§ **Exercise details**
Keep only the lines of the material below that contain the word "store". Copy those lines.
★ ★ ★ ★ ★ ★ ★
/-- An error event of the core's memories (R438, R457, R471): ST_MEM_ERR, the leaf, input 8. A held UE entry is not replaced. -/
def State.coreMemErr (s : State) (c m i : Nat) (ue : Bool) : State :=
  let held := s.on (ST_MEM_ERR_VALID c)
  let fill := fun (t : State) => (((t.put (ST_MEM_ERR_VALID c) 1).put (ST_MEM_ERR_UE c) (b2n ue)).put (ST_MEM_ERR_MEM c) m).put
    (ST_MEM_ERR_WORD c) i
  let s1 := if held then (if ue && !s.on (ST_MEM_ERR_UE c) then fill s else s).put (ST_MEM_ERR_OVF c) 1 else fill s
  (s1.leafEvent (coreLeaf c) ue 0).setPend c 8

/-- A read of word `i` of memory `m` with its events: what it decodes to. -/
def State.coreMemRead (s : State) (c m i : Nat) : State × Decoded :=
  let d := decode32 ((s.coreOf c).memRaw m i)
  match d with
  | .corrected _ => (s.coreMemErr c m i false, d)
  | .uncorrectable _ => (s.coreMemErr c m i true, d)
  | _ => (s, d)

/-- A 32-bit store with fresh check bits. -/
def State.coreMemWrite (s : State) (c m i v : Nat) (poison : Bool) : State :=
  s.setCore c ((s.coreOf c).setRaw m i (encode32 v poison))

/-- A 16-bit store at half `h` of word `i` (R105, R438): read, merge, write; poison stays. -/
def State.coreMemHalf (s : State) (c m i h v : Nat) : State :=
  let r := s.coreMemRead c m i
  let old := r.2.data
  let new := if h = 0 then old / 2 ^ 16 * 2 ^ 16 + v % 2 ^ 16 else old % 2 ^ 16 + v % 2 ^ 16 * 2 ^ 16
  r.1.coreMemWrite c m i new r.2.bad

/-! ### Halts (R493 to R501) -/

/-- A core becomes HALTED (R494, R495, R501). `group`: other members of a group halt receive their cause. -/
def State.haltNow (s : State) (c why unit : Nat) : State :=
  let x := s.coreOf c
  let s1 := s.setCore c { x with halt := none, stepping := false, resv := none }
  let s2 := s1.when x.resv.isSome (fun t => t.put (DBG_CORE_STAT_RSV_LOST c) 1)
  let mine := fun (e : Nat × Option Unlock) => match e.2 with
    | some u => u.src == coreSrc c
    | none => false
  let s3 := s2.when (s2.sec.unlock.any mine) (fun t =>
    (t.setSec { t.sec with unlock := t.sec.unlock.filter (fun e => !mine e) }).put (DBG_CORE_STAT_LOCKSEQ_ABORT c) 1)
  let s4 := ((s3.put (ST_STAT_STATE c) 3).put (DBG_CORE_STAT_HALTED c) 1).put (DBG_CORE_STAT_WHY c) why
  let s5 := (s4.put (DBG_CORE_STAT_UNIT c) unit).setReg DBG_STAT (s4.reg DBG_STAT ||| (1#32 <<< c))
  s5.raise 320

/-- A halt cause becomes visible to core `c` (R493, R494): RUN and WAIT halt by HALT_ENTRY, STOPPED at once, RESET ignores it. -/
def State.haltCause (s : State) (c why unit : Nat) : State :=
  let st := s.coreSt c
  if !s.attached || (s.coreOf c).halt.isSome then s
  else if st = 1 ∨ st = 2 then s.setCore c { s.coreOf c with halt := some (why, unit) }
  else if st = 4 then s.haltNow c why unit
  else s

/-- What a halt of core `c` brings to the other members and the lattice (R501). -/
def State.haltSpread (s : State) (c why : Nat) : State :=
  if s.attached && (s.f DBG_XTRIG_MEMBERS).testBit c then
    let s1 := s.when (s.on DBG_XTRIG_LAT_ON_HALT) State.stopNow
    if s1.on DBG_XTRIG_GROUP_HALT && why != 5 then
      s1.each (((List.range 17).filter (fun k => k != c && (s1.f DBG_XTRIG_MEMBERS).testBit k))) (fun k t => t.haltCause k 5 0)
    else s1
  else s

/-- HALT_ON_STOP (R501): the node enters STOPPED. -/
def State.haltOnStop (s : State) : State :=
  if s.attached && s.on DBG_XTRIG_HALT_ON_STOP then
    s.each ((List.range 17).filter (fun k => (s.f DBG_XTRIG_MEMBERS).testBit k)) (fun k t => t.haltCause k 6 0)
  else s

/-- The breakpoint that matches the PC of core `c` (R435, R493). -/
def State.bpHit (s : State) (c : Nat) : Option Nat :=
  if s.attached && !(s.coreOf c).skipBp then
    (List.range 4).find? (fun i => s.on (DBG_CORE_BP_EN c i) && s.f (DBG_CORE_BP_PC c i) == s.f (ST_STAT_PC c) &&
      s.f (DBG_CORE_BP_PCR c i) == s.f (ST_STAT_PCR c))
  else none

/-- The watchpoint that matches a data access at a local address (R493). -/
def State.wpHit (s : State) (c a : Nat) (store : Bool) : Option Nat :=
  if s.attached then
    (List.range 2).find? (fun i => s.on (DBG_CORE_WP_CFG_EN c i) &&
      s.on (if store then DBG_CORE_WP_CFG_WR c i else DBG_CORE_WP_CFG_RD c i) &&
      a >>> s.f (DBG_CORE_WP_CFG_MASKBITS c i) == s.f (DBG_CORE_WP_ADDR_ADDR c i) >>> s.f (DBG_CORE_WP_CFG_MASKBITS c i))
  else none

/-! ### Exceptions (R454 to R456) -/

/-- An exception of core `c` whose faulting instruction is at `pc`; `epc` is what EPC takes, `info` the TRAP code. A cause without an
EADDR gives none, and the value is free (log entry 21). -/
def State.coreExc (s : State) (c code : Nat) (addr : Option Nat) (pc epc info : Nat) : State :=
  let x := s.coreOf c
  if x.sr.testBit 7 then
    let s1 := ((s.put (ST_STAT_STATE c) 4).put (ST_EXC_LOG_DOUBLE c) 1).raise (256 + c)
    if x.stepping then (s1.setCore c { x with stepping := false }).haltCause c 1 0 else s1
  else
    let ea := addr.getD s.freeVal
    let s0 := if addr.isNone then s.freeNext else s
    let y := ((((x.setCtl 2 x.srRead).setCtl 1 (epc % 2 ^ 17)).setCtl 3 (code + info % 256 * 2 ^ 8)).setCtl 4 ea)
    let z := { y.setCtl 0 (x.sr / 32 * 32 + x.sr % 16 + (if x.sr.testBit 7 then 0 else 128)) with resv := none, skipBp := false }
    let vb := z.ctlReg 28
    let s1 := s0.setCore c z
    let s2 := (((((s1.put (ST_EXC_LOG_VALID c) 1).put (ST_EXC_LOG_PCR c) (pc / 2 ^ 16)).put (ST_EXC_LOG_CAUSE c) code).put
      (ST_EXC_LOG_EPC c) pc).put (ST_EXC_ADDR_EADDR c) ea)
    let s3 := (s2.put (ST_STAT_STATE c) 1).setPc c ((bitsOf vb 15 10 * 2 ^ 10 + 0x100 + 4 * code) % 2 ^ 16 + bitsOf vb 16 16 * 2 ^ 16)
    if x.stepping then (s3.setCore c { s3.coreOf c with stepping := false }).haltCause c 1 0 else s3

/-! ### Timers and watchdog (R460 to R464) -/

/-- The load value of the watchdog: 0 acts as 1. -/
def State.wdtLoadVal (s : State) (c : Nat) : Nat := max 1 (s.f (ST_WDT_LOAD_LOAD c))

/-- The watchdog loads CNT; OPENED is set when OPEN is not below LOAD (R462). -/
def State.wdtReload (s : State) (c : Nat) : State :=
  let s1 := s.put (ST_WDT_CNT_CNT c) (s.wdtLoadVal c)
  s1.when (decide (s.wdtLoadVal c ≤ s.f (ST_WDT_OPEN_OPEN c))) (fun t => t.put (ST_WDT_STAT_OPENED c) 1)

/-- A valid kick, or EN from 0 to 1 (R461): OPENED clears and CNT loads. -/
def State.wdtStart (s : State) (c : Nat) : State := (s.put (ST_WDT_STAT_OPENED c) 0).wdtReload c

/-- The watchdog bites (R463): WHY 0 EXPIRED, 1 EARLY, 2 BADKEY. -/
def State.wdtBite (s : State) (c why : Nat) : State :=
  let s1 := ((s.put (ST_WDT_STAT_BITE c) 1).put (ST_WDT_STAT_WHY c) why).raise (224 + c)
  if s1.on (ST_WDT_CTRL_RESET_EN c) then s1.setCore c { s1.coreOf c with wdtDue := true }
  else (s1.setPend c 2).wdtReload c

/-- CNT of the watchdog has become 0 at this edge (R462, R463). -/
def State.wdtExpire (s : State) (c : Nat) : State :=
  (s.setCore c { s.coreOf c with expired := some s.fig.toNat }).wdtBite c 0

/-- A write to ST_WDT_KICK (R461 to R463). A kick stamped on the edge at which CNT became 0 belongs to the expiry (R41, R462). -/
def State.wdtKick (s : State) (c : Nat) (v : Word) : State :=
  if !s.on (ST_WDT_CTRL_EN c) then s
  else if v ≠ 0xA5C3#32 then s.wdtBite c 2
  else if (s.coreOf c).expired = some s.fig.toNat then s
  else if s.on (ST_WDT_STAT_OPENED c) then s.wdtStart c
  else s.wdtBite c 1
★ ★ ★ ★ ★ ★ ★
§ **Response for this exercise**
/-- A 32-bit store with fresh check bits. -/
/-- A 16-bit store at half `h` of word `i` (R105, R438): read, merge, write; poison stays. -/
def State.wpHit (s : State) (c a : Nat) (store : Bool) : Option Nat :=
      s.on (if store then DBG_CORE_WP_CFG_WR c i else DBG_CORE_WP_CFG_RD c i) &&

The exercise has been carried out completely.